### The data

-- ==== Sys2Proof/Certificates/Slice0/Obligations.lean ====
section
/-! DEFINITION. What is claimed of the model: the statements for the provers, each from the numbered rules that it cites. -/

open Sys2Proof Sys2Proof.Machine

/-- The queue is first in, first out: a step runs the command at the front on the state with the queue's rest, and on an empty
queue 1 ns passes and nothing else changes (the model's choice, assumption 2). -/
def Obligations.StepRunsFront : Prop :=
  (∀ (c : Instr) (rest : List Instr) (s : State), step { s with pending := c :: rest } = exec c { s with pending := rest }) ∧
  (∀ s : State, s.pending = [] → step s = .next { s with now := s.now + 1 })

/-- Every command of the table answers a next state, in every state: it leaves the queue as it is, and time never runs back. -/
def Obligations.CommandsAnswer : Prop :=
  ∀ (c : Instr) (s : State), ∃ t, exec c s = .next t ∧ t.pending = s.pending ∧ s.now ≤ t.now

/-- Every step keeps a safe state safe: DRAM stays in canonical form (the model's own data form), and no takeover that R420
calls complete (the new active in DRIVE and every sound port ACTIVE) is left open. -/
def Obligations.SafeSteps : Prop :=
  ∀ s t : State, safe s = true → step s = .next t → safe t = true

/-- The machine right after a power-on reset is safe, waits for nothing, and holds every register field at its reset value; so
the mode is UNPROVISIONED, STARTING is 1 and RCAUSE shows a P reset (R9, R10, R462). -/
def Obligations.ResetState : Prop :=
  safe State.reset = true ∧ State.reset.pending = [] ∧ State.reset.out = [] ∧
  (∀ f : RegField, State.reset.get f = f.reset % 2 ^ f.width) ∧ mode State.reset = 0 ∧
  State.reset.get Reg.MODE_STAT_STARTING = 1 ∧ State.reset.get Reg.MODE_RCAUSE_LAST = 1 ∧ State.reset.sessions = [] ∧
  State.reset.sheets = {}

/-- R41, R58: every command closes the state `u` that its effect leaves with the change sequence: the SEQ of a page whose STAT
or FAULT differs from before counts one, whatever number of its bits changed, and ATTN.SEQ counts one for each such page from
0x002 to 0x1FF. A command that was a P, B, W or S reset or a loss of power counts nothing (R40). -/
def Obligations.ChangeSequence : Prop :=
  ∀ (c : Instr) (s : State), ∃ u, exec c s = .next (settle s u) ∧
    (seqCleared s u = true → settle s u = u) ∧
    (seqCleared s u = false → ∀ p < 4096, p ≠ 1 → (settle s u).get (Reg.HDR_SEQ.onPage p) =
      (u.get (Reg.HDR_SEQ.onPage p) + if pageChanged s.regs u.regs p then 1 else 0) % 2 ^ 32) ∧
    (seqCleared s u = false → (settle s u).get (Reg.HDR_SEQ.onPage 1) = (u.get (Reg.HDR_SEQ.onPage 1) +
      ((List.range 4096).filter (fun p => pageChanged s.regs u.regs p && (p = 1 || (2 ≤ p && p ≤ 0x1FF)))).length) % 2 ^ 32) ∧
    ∀ f : RegField, f.wordOf ≠ 7 → (settle s u).get f = u.get f

/-- The frame of the commands of segment ports, feed switches, PBUS ports, local channels, readers, doors and lift: what
`fieldFrame` does not name is as before. -/
def Obligations.FieldFrames : Prop :=
  ∀ (c : Instr) (s t : State) (fr : Frame), fieldFrame c = some fr → exec c s = .next t → fr.holds s t

/-- The frame of the commands of the point engine, loops, tasks, meter and parapet: what `engineFrame` does not name is as
before. An admission, of an update or of a batch, leaves what `admissionFrame` does not name, up to the delayed responses of R99 that
follow it, which answer nothing where no write waits. -/
def Obligations.EngineFrames : Prop :=
  (∀ (c : Instr) (s t : State) (fr : Frame), engineFrame c = some fr → exec c s = .next t → fr.holds s t) ∧
  (∀ (s t : State) (k : Fin 16), exec .updateAdmission s = .next t ∨ exec (.taskBatchAdmission k) s = .next t →
    (noWriteWaits s → admissionFrame.holds s t) ∧ ∃ u, admissionFrame.holds s u ∧ (done s u = .next t ∨ done s (writeResponses s u) = .next t))

/-- The frame of the commands of sessions, uplinks, viaduct, pair and BACnet: what `messageFrame` does not name is as before. A datagram
whose header carries no higher pair epoch leaves more: what `bodyFrame` does not name. -/
def Obligations.MessageFrames : Prop :=
  (∀ (c : Instr) (s t : State) (fr : Frame), messageFrame c = some fr → exec c s = .next t → fr.holds s t) ∧
  (∀ (c : Instr) (s t : State) (h : ViaHeader) (fr : Frame), bodyFrame c = some (h, fr) → exec c s = .next t →
    h.pepoch.toNat ≤ pairEpoch s → fr.holds s t)

/-- The frame of the commands of mode, power, clocks, cores, memory, enclave, update, calendar and event recorder: what
`systemFrame` does not name is as before. -/
def Obligations.SystemFrames : Prop :=
  ∀ (c : Instr) (s t : State) (fr : Frame), systemFrame c = some fr → exec c s = .next t → fr.holds s t

/-- R221, R303, R444, R509, R511: the commands that store to DRAM and are no transfer of their own change the bytes they store
only: a received frame the 80 bytes of its queue entry, an abort, a cycle's end or watchdog and a power-fail warning the
destinations of the channels that they stop. -/
def Obligations.MemoryFrames : Prop :=
  (∀ (s t : State) (p : Fin 32) (f : CanFrame) (u : BitVec 64) (b : Bool), exec (.pbusFrameReceive p f u b) s = .next t →
    ∀ a, (∀ i < 80, physical s 0 (s.get (Reg.PBUS_RXQBASELO_ADDR.inst p.val) * 64 + 2 ^ 32 * s.get (Reg.PBUS_RXQBASEHI_ADDR.inst p.val) +
      80 * (s.get (Reg.PBUS_RXQPUT_PUT.inst p.val) % 256) + i) ≠ a) → Memory.read t.mem a = Memory.read s.mem a) ∧
  (∀ (s t : State) (r : Fin 16) (c : Fin 32), exec (.dmaAbort r c) s = .next t →
    ∀ a, (∀ i < dmaLen s c.val, physical s (dmaOwner s c.val) (dmaDesc s c.val 8 8 % 2 ^ 48 + i) ≠ a) →
      Memory.read t.mem a = Memory.read s.mem a) ∧
  (∀ (s t : State) (c : Instr), (∃ k, c = .taskWatchdogExpiry k) ∨ (∃ k os vs ts b, c = .taskCycleComplete k os vs ts b) ∨
      (∃ v, c = .powerFailWarning v) → exec c s = .next t →
    ∀ a, (∀ c < 32, ∀ i < dmaLen s c, physical s (dmaOwner s c) (dmaDesc s c 8 8 % 2 ^ 48 + i) ≠ a) →
      Memory.read t.mem a = Memory.read s.mem a)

######

■ **To do**
Match on "they" and report each line of the data above that has it.

■ **Finished exercise**
/-- R221, R303, R444, R509, R511: the commands that store to DRAM and are no transfer of their own change the bytes they store
destinations of the channels that they stop. -/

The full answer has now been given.